- **Task brief**: Print exactly the lines below between the line holding "cases hin : s.inputs with" and the line holding "Leads (InLoop c true n m (.edge", inclusive, and nothing more.

====

theorem raiseFail_withHostCalls (c : Cause) (s : State) (cs : List HostCall) :
    raiseFail c (s.withHostCalls cs) = (raiseFail c s).withHostCalls cs := rfl

theorem firstLineUpdate_withHostCalls (s : State) (cs : List HostCall) :
    firstLineUpdate (s.withHostCalls cs) = (firstLineUpdate s).withHostCalls cs := by
  unfold firstLineUpdate
  rw [apply_ite (State.withHostCalls · cs)]
  rfl

/-- Under other coming calls a body ends as before: this is `run_rehost` at the `STATUS` that the body keeps. -/
theorem OrderBody.run_withHostCalls (b : OrderBody) (s : State) (cs : List HostCall) :
    b.run (s.withHostCalls cs) = (b.run s).map (·.withHostCalls cs) := by
  have hrehost : b.run (s.withHostCalls cs) = (b.run s).map (rehost s.status cs) := b.run_rehost s.status cs s
  rw [hrehost]
  cases hrun : b.run s with
  | error e => rfl
  | ok t =>
    obtain ⟨hstatus, -⟩ := OrderBody.run_keeps_host hrun
    rw [← hstatus]
    rfl

/-- The frame of an order hands the coming calls through: its body ends the same way, and so does the order. -/
theorem runOrder_ignoresHostCalls (c : OrderCode) (n adv : Nat) (b : OrderBody) :
    IgnoresHostCalls (runOrder c n adv b.run) := by
  intro s t cs h
  have hbody : b.run (loadHeader c n adv (s.withHostCalls cs)) =
      (b.run (loadHeader c n adv s)).map (·.withHostCalls cs) :=
    b.run_withHostCalls (loadHeader c n adv s) cs
  match hrun : b.run (loadHeader c n adv s) with
  | .ok u =>
    rw [hrun] at hbody
    cases (runOrder_of_ok hrun).symm.trans h
    obtain ⟨-, hcalls⟩ := OrderBody.run_keeps_host hrun
    exact ⟨hcalls, runOrder_of_ok hbody⟩
  | .error (.fail e) =>
    rw [hrun] at hbody
    cases (runOrder_of_fail hrun).symm.trans h
    exact ⟨raiseFail_hostCalls e s, runOrder_of_fail hbody⟩
  | .error (.fault f) => simp [runOrder, hrun] at h

theorem exec_ignoresHostCalls (i : Instr) : IgnoresHostCalls (exec i) := by
  intro s t cs h
  cases hb : bodyOf s.cfg i with
  | none =>
    cases (exec_of_no_body hb).symm.trans h
    exact ⟨raiseFail_hostCalls _ s, exec_of_no_body (s := s.withHostCalls cs) hb⟩
  | some b =>
    rw [exec_of_bodyOf hb] at h
    rw [exec_of_bodyOf (s := s.withHostCalls cs) hb]
    exact runOrder_ignoresHostCalls _ _ _ b s t cs h

/-- The fetch and the first-line update do not see the coming calls, and the order ignores them. -/
theorem loopIteration_ignoresHostCalls : IgnoresHostCalls loopIteration := by
  intro s t cs h
  rcases decode_of_loopIteration h with ⟨i, rest, hd⟩ | hd
  · rw [loopIteration_of_decode hd] at h
    rw [loopIteration_of_decode (s := s.withHostCalls cs) hd, firstLineUpdate_withHostCalls]
    simpa using exec_ignoresHostCalls i _ t cs h
  · cases (loopIteration_of_malformed hd).symm.trans h
    rw [loopIteration_of_malformed (s := s.withHostCalls cs) hd, firstLineUpdate_withHostCalls, raiseFail_withHostCalls]
    simp
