theorem Performs.cfg_eq {is : List Instr} {s t : State} (h : Performs is s t) (hc : ∀ i ∈ is, ∀ r, i ≠ .configure r) :
    t.cfg = s.cfg := by
  induction h with
  | nil => rfl
  | cons hi hs _ ih =>
    obtain ⟨hhead, htail⟩ := List.forall_mem_cons.1 hc
    subst hi
    exact (ih htail).trans (step_cfg hs hhead)

/-- Settles O47: CONFIGURE alone changes the configuration, and it has no next state on a running block. -/
theorem runningConfigurationIsConstant : Obligations.RunningConfigurationIsConstant := by
  refine ⟨fun s t hb h => step_cfg h fun req hi => ?_, fun k s t h hc => (performs_trace h).cfg_eq hc⟩
  obtain ⟨hnot, -⟩ := step_configure hi h
  exact hnot ((nextBoot_configure (nextEvent_of_nextInstr_configure hi)).trans hb)

/-! ### The offered byte (R27, R188) -/

/-- Settles O33: with a byte offered a step is EMIT, or CONFIGURE, or leaves the registers alone. -/
theorem offeredByteIsKept : Obligations.OfferedByteIsKept := by
  intro s t hv h hr
  by_cases hc : ∃ req, s.nextInstr = .configure req
  case pos =>
    obtain ⟨req, hi⟩ := hc
    obtain ⟨-, ⟨what, -, rfl⟩ | ⟨c, -, rfl⟩⟩ := step_configure hi h <;> simp [hi, hv]
  case neg =>
    obtain ⟨-, -, hv', -⟩ | ⟨hi, -, rfl⟩ | ⟨ht, -, b, rfl⟩ := running_step_cases h hr fun req hi => hc ⟨req, hi⟩
    · simp [hv] at hv'
    · simp [hi]
    · exact ⟨ht, rfl, rfl, rfl, rfl, .inl hv⟩

/-- Settles O36: EMIT leaves the state with OUTV cleared and another STREAM, which TICK carries along. -/
theorem emitThenTickIsTickThenAppend : Obligations.EmitThenTickIsTickThenAppend := by
  intro s t h
  have hemit : exec .emit s = .next ({ s with outv := false }.withStream (s.stream ++ [s.out])) := exec_emit s
  simp only [runInstrs, hemit, andThen_next]
  rw [exec_withStream (by simp), h]
  rfl

/-! ### A busy sink (R49, R134) -/

theorem advance_running {s : State} {p : Pins} (hb : s.boot = .running) (he : s.nextEvent = .edge p)
    (hrst : p.rst = false) : s.advance = { s with inputs := s.inputs.tail, now := s.now + 1 } := by
  have hboot : s.nextBoot = s.boot :=
    (nextBoot_of_edge he (by simp [State.resetAsserted, hrst, hb, heldInReset])).trans hb.symm
  rw [State.advance, hboot]

/-- Settles O34: each edge is a STALL, which only uses up the event. -/
theorem busySinkMakesNoProgress : Obligations.BusySinkMakesNoProgress := by
  intro n
  induction n with
  | zero =>
    intro s rest _ _ _ hin
    obtain rfl : s.inputs = rest := hin
    rfl
  | succ n ih =>
    intro s rest hb hhalt hv hin
    have he : s.nextEvent = .edge ⟨false, false, false⟩ := nextEvent_cons hin
    have hi : s.nextInstr = .stall := by simp [nextInstr_of_edge he, hb, heldInReset, hhalt, hv, sinkAnswer]
    rw [runSteps, step_eq, hi, exec_stall, andThen_next, advance_running hb he rfl, hin]
    refine (ih { s with inputs := _, now := s.now + 1 } rest hb hhalt hv rfl).trans ?_
    simp only [Nat.add_assoc, Nat.add_comm 1]

/-! ### A refused block (R151) -/

/-- An edge of a refused block is RESET, which leaves it refused. -/
theorem refused_step {s : State} {what : ConfigField} {p : Pins} (hb : s.boot = .refused what)
    (he : s.nextEvent = .edge p) :
    s.nextInstr = .reset ∧ step s = .next s.advance.resetAll ∧ s.advance.resetAll.boot = .refused what := by
  have hheld : heldInReset s.boot = true := by rw [hb]; rfl
  have hi : s.nextInstr = .reset := by simp [nextInstr_of_edge he, hheld]
  have hboot : s.nextBoot = .refused what := by
    simpa [State.nextBoot, he, State.resetAsserted, hheld] using hb
  refine ⟨hi, by rw [step_eq, hi, exec_reset], ?_⟩
  rw [resetAll_boot, advance_boot, hboot]
  rfl

/-- Settles O54: by induction on the number of edges, the block stays refused. -/
theorem refusedBlockNeverLeavesReset : Obligations.RefusedBlockNeverLeavesReset := by
  intro k
  induction k with
  | zero => exact fun s what hb _ _ => ⟨rfl, s, rfl, hb, rfl⟩
  | succ k ih =>
    intro s what hb hk hedges
    cases hin : s.inputs with
    | nil => simp [hin] at hk
    | cons e es =>
      rw [hin] at hk hedges
      obtain ⟨⟨p, rfl⟩, hes⟩ := List.forall_mem_cons.1 hedges
      obtain ⟨hi, hstep, hb'⟩ := refused_step hb (nextEvent_cons hin)
      have hes' : s.advance.resetAll.inputs = es := by simp [hin]
      obtain ⟨htrace, t, hrun, ht, hstream⟩ :=
        ih s.advance.resetAll what hb' (by rw [hes']; exact Nat.le_of_succ_le_succ hk) (by rwa [hes'])
      refine ⟨?_, t, ?_, ht, hstream⟩
      · simp only [trace, hi, hstep, htrace, List.replicate_succ]
      · rw [runSteps, hstep, andThen_next, hrun]

/-! ### A closed sink (R135, R189) -/

/-- A block that has halted, out of reset, whose environment is scheduled to do es. -/
def HaltedWith (es : List EnvEvent) (s : State) : Prop :=
  heldInReset s.boot = false ∧ s.halt = true ∧ s.inputs = es

section
variable {c : Cfg} {e r : Bool} {n m : Nat} {es : List EnvEvent}

theorem leads_fail :
    Leads (InLoop c true n m (.edge ⟨false, true, r⟩ :: es)) [.fail] (HaltedWith es) := fun _ h =>
  ⟨_, .cons h.nextInstr_eq (exec_fail _) (.nil _), h.advance.released, rfl, h.advance.inputs_eq⟩

theorem leads_hold : Leads (HaltedWith (.edge ⟨false, e, r⟩ :: es)) [.hold] (HaltedWith es) := by
  rintro s ⟨hheld, hhalt, hin⟩
  have he : s.nextEvent = .edge ⟨false, e, r⟩ := nextEvent_cons hin
  have hi : s.nextInstr = .hold := by simp [nextInstr_of_edge he, hheld, hhalt]
  have hboot : s.nextBoot = .running := nextBoot_of_edge he (by simp [State.resetAsserted, hheld])
  exact ⟨s.advance, .cons hi (exec_hold _) (.nil _), by rw [advance_boot, hboot]; rfl, hhalt, by simp [hin]⟩

theorem leads_holds (w : Nat) :
    Leads (HaltedWith (List.replicate w (.edge ⟨false, e, r⟩) ++ es)) (List.replicate w .hold) (HaltedWith es) := by
  induction w with
  | zero => exact .refl _
  | succ w ih => exact leads_hold.append ih

/-- A closed sink at the emit attempt, and w more edges of it. -/
theorem leads_closed (w : Nat) :
    Leads (InLoop c true n m (List.replicate (1 + w) (.edge ⟨false, true, r⟩) ++ es))
      ([.fail] ++ List.replicate w .hold) (HaltedWith es) := by
  rw [Nat.add_comm 1, List.replicate_succ]
  exact leads_fail.append (leads_holds w)

end

/-- Steps without EMIT leave STREAM as it is (R41). -/
theorem Performs.stream_eq {is : List Instr} {s t : State} (h : Performs is s t) (he : .emit ∉ is) :
    t.stream = s.stream := by
  induction h with
  | nil => rfl
  | cons hi hs _ ih =>
    have hhead := List.ne_of_not_mem_cons he
    have htail := List.not_mem_of_not_mem_cons he
    exact (ih htail).trans ((exec_stream_of_ne_emit hhead.symm hs).trans (advance_stream _))

/-- Settles O42: the ticks left in the period, if no byte is offered yet, then FAIL, then HOLD. -/
theorem closedSinkIsNoticedAtTheNextEmit : Obligations.ClosedSinkIsNoticedAtTheNextEmit := by
  intro s r n rest hinv hheld hhalt ticks hin
  have hstart : InLoop s.cfg s.outv s.sub s.stream.length s.inputs s :=
    ⟨rfl, Inv_coherent hinv hheld, hheld, hhalt, rfl, rfl, rfl, rfl⟩
  rw [hin, Nat.add_assoc, List.replicate_add, List.append_assoc] at hstart
  have hrun : ∃ t, Performs (List.replicate ticks .tick ++ [.fail] ++ List.replicate n .hold) s t ∧
      HaltedWith rest t := by
    rw [List.append_assoc]
    have hsub := Inv_sub_lt hinv hheld
    cases hv : s.outv with
    | true =>
      have hticks : ticks = 0 := by simp [ticks, hv]
      rw [hv, hticks] at hstart
      rw [hticks]
      exact leads_closed n s hstart
    | false =>
      obtain ⟨k, hk⟩ : ∃ k, ticks = k + 1 := ⟨s.cfg.nsub - s.sub - 1, by simp [ticks, hv]; omega⟩
      have hsum : s.sub + (k + 1) = s.cfg.nsub := by simp [ticks, hv] at hk; omega
      rw [hv, hk] at hstart
      rw [hk]
      exact ((leads_ticks hsum).append (leads_closed n)) s hstart
  obtain ⟨t, hperforms, -, hhalted, -⟩ := hrun
  obtain ⟨htrace, hsteps⟩ := hperforms.trace_and_runSteps
  have hlen : (List.replicate ticks Instr.tick ++ [Instr.fail] ++ List.replicate n Instr.hold).length =
      ticks + 1 + n := by
    simp [Nat.add_assoc, Nat.add_comm 1]
  rw [hlen] at htrace hsteps
  exact ⟨htrace, t, hsteps, hhalted, hperforms.stream_eq (by simp)⟩

end Sys2Proof.Machine

/-!
PROOFS. The invariant of every reachable state (00_scope.md R7, 10_state.md R20, R24, R26): it holds at reset, every
step keeps it, and no step from it stops but a refused reconfiguration.
-/

namespace Sys2Proof.Machine

/-- Registers at the start of a period are in shape: after RESET, and after the last tick of a period. -/
theorem inShape_of_period_start {s : State} (hw : s.cfg.wellFormed = true) (hphase : s.phase.length = s.cfg.nacc)
    (hwork : s.work = Work.clear s.cfg.nch) (hsub : s.sub = 0) (hsample : s.sample = 0) : s.inShape := by
  obtain ⟨⟨-, -, hnsub, -⟩, -⟩ := (wellFormed_iff _).1 hw
  refine ⟨hphase, hwork, by omega, fun _ => hsample, ?_⟩
  rw [hsample]
  exact Nat.two_pow_pos _

theorem resetAll_inShape {s : State} (hw : s.cfg.wellFormed = true) : s.resetAll.inShape :=
  inShape_of_period_start hw (by simp [Cfg.nacc]) rfl rfl rfl

theorem resetOf_Inv {c : Cfg} (hw : c.wellFormed = true) (inputs : List EnvEvent) : (State.resetOf c inputs).Inv :=
  ⟨hw, fun _ => inShape_of_period_start hw (by simp [State.resetOf, Cfg.nacc]) rfl rfl rfl⟩

/-- Settles O44: the values of R34 are in shape, and the model's own configuration is well-formed. -/
theorem resetMeetsInvariant : Obligations.ResetMeetsInvariant :=
  ⟨resetOf_Inv (cfgA_wellFormed _) [], fun _ inputs hw => resetOf_Inv hw inputs⟩

/-- Shifting in a group below 2^stride raises the bound on the sample by a factor of 2^stride. -/
theorem shiftLeft_or_lt {x g stride n : Nat} (hx : x < 2 ^ (stride * n)) (hg : g < 2 ^ stride) :
    (x <<< stride) ||| g < 2 ^ (stride * (n + 1)) := by
  have hshift : x <<< stride < 2 ^ (stride * (n + 1)) := by
    rw [Nat.shiftLeft_eq, Nat.mul_succ, Nat.pow_add]
    exact Nat.mul_lt_mul_of_pos_right hx (Nat.two_pow_pos _)
  have hgroup : g < 2 ^ (stride * (n + 1)) :=
    hg.trans_le (Nat.pow_le_pow_right two_pos (Nat.le_mul_of_pos_right _ n.succ_pos))
  exact Nat.or_lt_two_pow hshift hgroup

theorem ticked_inShape {s : State} (hw : s.cfg.wellFormed = true) (h : s.inShape) : s.ticked.inShape := by
  obtain ⟨hphase, -, hsub, -, hsample⟩ := h
  have hlen : s.ticked.phase.length = s.ticked.cfg.nacc := by
    rw [ticked_phase, ticked_cfg, nextPhase_length hphase, hphase]
  have hwork : s.ticked.work = Work.clear s.ticked.cfg.nch := by simp [State.ticked]
  by_cases hlast : s.sub = s.cfg.nsub - 1
  · obtain ⟨-, -, hzero, hstart⟩ := ticked_last hw hlast
    exact inShape_of_period_start (by simpa using hw) hlen hwork hstart hzero
  · obtain ⟨-, -, hpacked, hcount⟩ := ticked_not_last hw hlast
    refine ⟨hlen, hwork, by rw [hcount, ticked_cfg]; omega, by simp [hcount], ?_⟩
    rw [hpacked, hcount, ticked_cfg]
    exact (Nat.mod_le _ _).trans_lt (shiftLeft_or_lt hsample (groupNumber_lt hw _))

/-- Settles O43: RESET puts the registers in shape, TICK keeps their shape, CONFIGURE leaves the block held in reset
with a well-formed configuration, and no other step touches them. -/
theorem stepKeepsInvariant : Obligations.StepKeepsInvariant := by
  rintro s t ⟨hw, hshape⟩ h
  obtain ⟨-, rfl⟩ | ⟨req, hi, -⟩ | ⟨hb, hop⟩ := step_cases h
  · exact ⟨hw, fun _ => resetAll_inShape (s := s.advance) hw⟩
  · obtain ⟨-, ⟨what, -, rfl⟩ | ⟨c, hc, rfl⟩⟩ := step_configure hi h
    · exact ⟨hw, nofun⟩
    · exact ⟨configured_wellFormed hc, nofun⟩
  · have hs : s.inShape := hshape hb
    obtain ⟨-, rfl⟩ | ⟨-, rfl⟩ | ⟨-, rfl⟩ | ⟨-, rfl⟩ := hop
    · exact ⟨(ticked_cfg s.advance).symm ▸ hw, fun _ => ticked_inShape (s := s.advance) hw hs⟩
    all_goals exact ⟨hw, fun _ => hs⟩

/-- Settles O45: TICK is selected only where its guard holds, and CONFIGURE is refused only where the block runs. -/
theorem stepNeverStopsButOnReconfiguration : Obligations.StepNeverStopsButOnReconfiguration := by
  intro s hinv
  cases he : s.nextEvent with
  | configure r =>
    have hstep : step s = exec (.configure r) s.advance := by rw [step_eq, nextInstr_configure he]
    have hboot : s.advance.boot = s.boot := nextBoot_configure he
    rw [hstep]
    by_cases hb : s.boot = .running
    · exact .inr ⟨hb, ⟨r, rfl⟩, exec_configure_running (hboot.trans hb) r⟩
    · have hb' : s.advance.boot ≠ .running := by rwa [hboot]
      cases hc : configured r with
      | error what => exact .inl ⟨_, exec_configure_error hb' hc⟩
      | ok c => exact .inl ⟨_, exec_configure_ok hb' hc⟩
  | edge p =>
    refine .inl ?_
    have hheld := heldInReset_of_nextInstr (s := s)
    rw [step_eq]
    rw [nextInstr_edge he] at hheld ⊢
    obtain hi | hi | hi | hi | hi | hi := decodeSelect_cases (selectWord s p) <;> rw [hi] at hheld ⊢
    · exact ⟨_, exec_reset _⟩
    · exact ⟨_, exec_hold _⟩
    · have hc : s.coherent = true := Inv_coherent hinv (hheld (by simp) (by simp))
      exact ⟨_, exec_tick_of_coherent (s := s.advance) hc⟩
    · exact ⟨_, exec_fail _⟩
    · exact ⟨_, exec_emit _⟩
    · exact ⟨_, exec_stall _⟩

====

- **Output below**:
    cases hin : s.inputs with
    | nil => simp [hin] at hk
    | cons e es =>
      rw [hin] at hk hedges
      obtain ⟨⟨p, rfl⟩, hes⟩ := List.forall_mem_cons.1 hedges
      obtain ⟨hi, hstep, hb'⟩ := refused_step hb (nextEvent_cons hin)
      have hes' : s.advance.resetAll.inputs = es := by simp [hin]
      obtain ⟨htrace, t, hrun, ht, hstream⟩ :=
        ih s.advance.resetAll what hb' (by rw [hes']; exact Nat.le_of_succ_le_succ hk) (by rwa [hes'])
      refine ⟨?_, t, ?_, ht, hstream⟩
      · simp only [trace, hi, hstep, htrace, List.replicate_succ]
      · rw [runSteps, hstep, andThen_next, hrun]

/-! ### A closed sink (R135, R189) -/

/-- A block that has halted, out of reset, whose environment is scheduled to do es. -/
def HaltedWith (es : List EnvEvent) (s : State) : Prop :=
  heldInReset s.boot = false ∧ s.halt = true ∧ s.inputs = es

section
variable {c : Cfg} {e r : Bool} {n m : Nat} {es : List EnvEvent}

theorem leads_fail :
    Leads (InLoop c true n m (.edge ⟨false, true, r⟩ :: es)) [.fail] (HaltedWith es) := fun _ h =>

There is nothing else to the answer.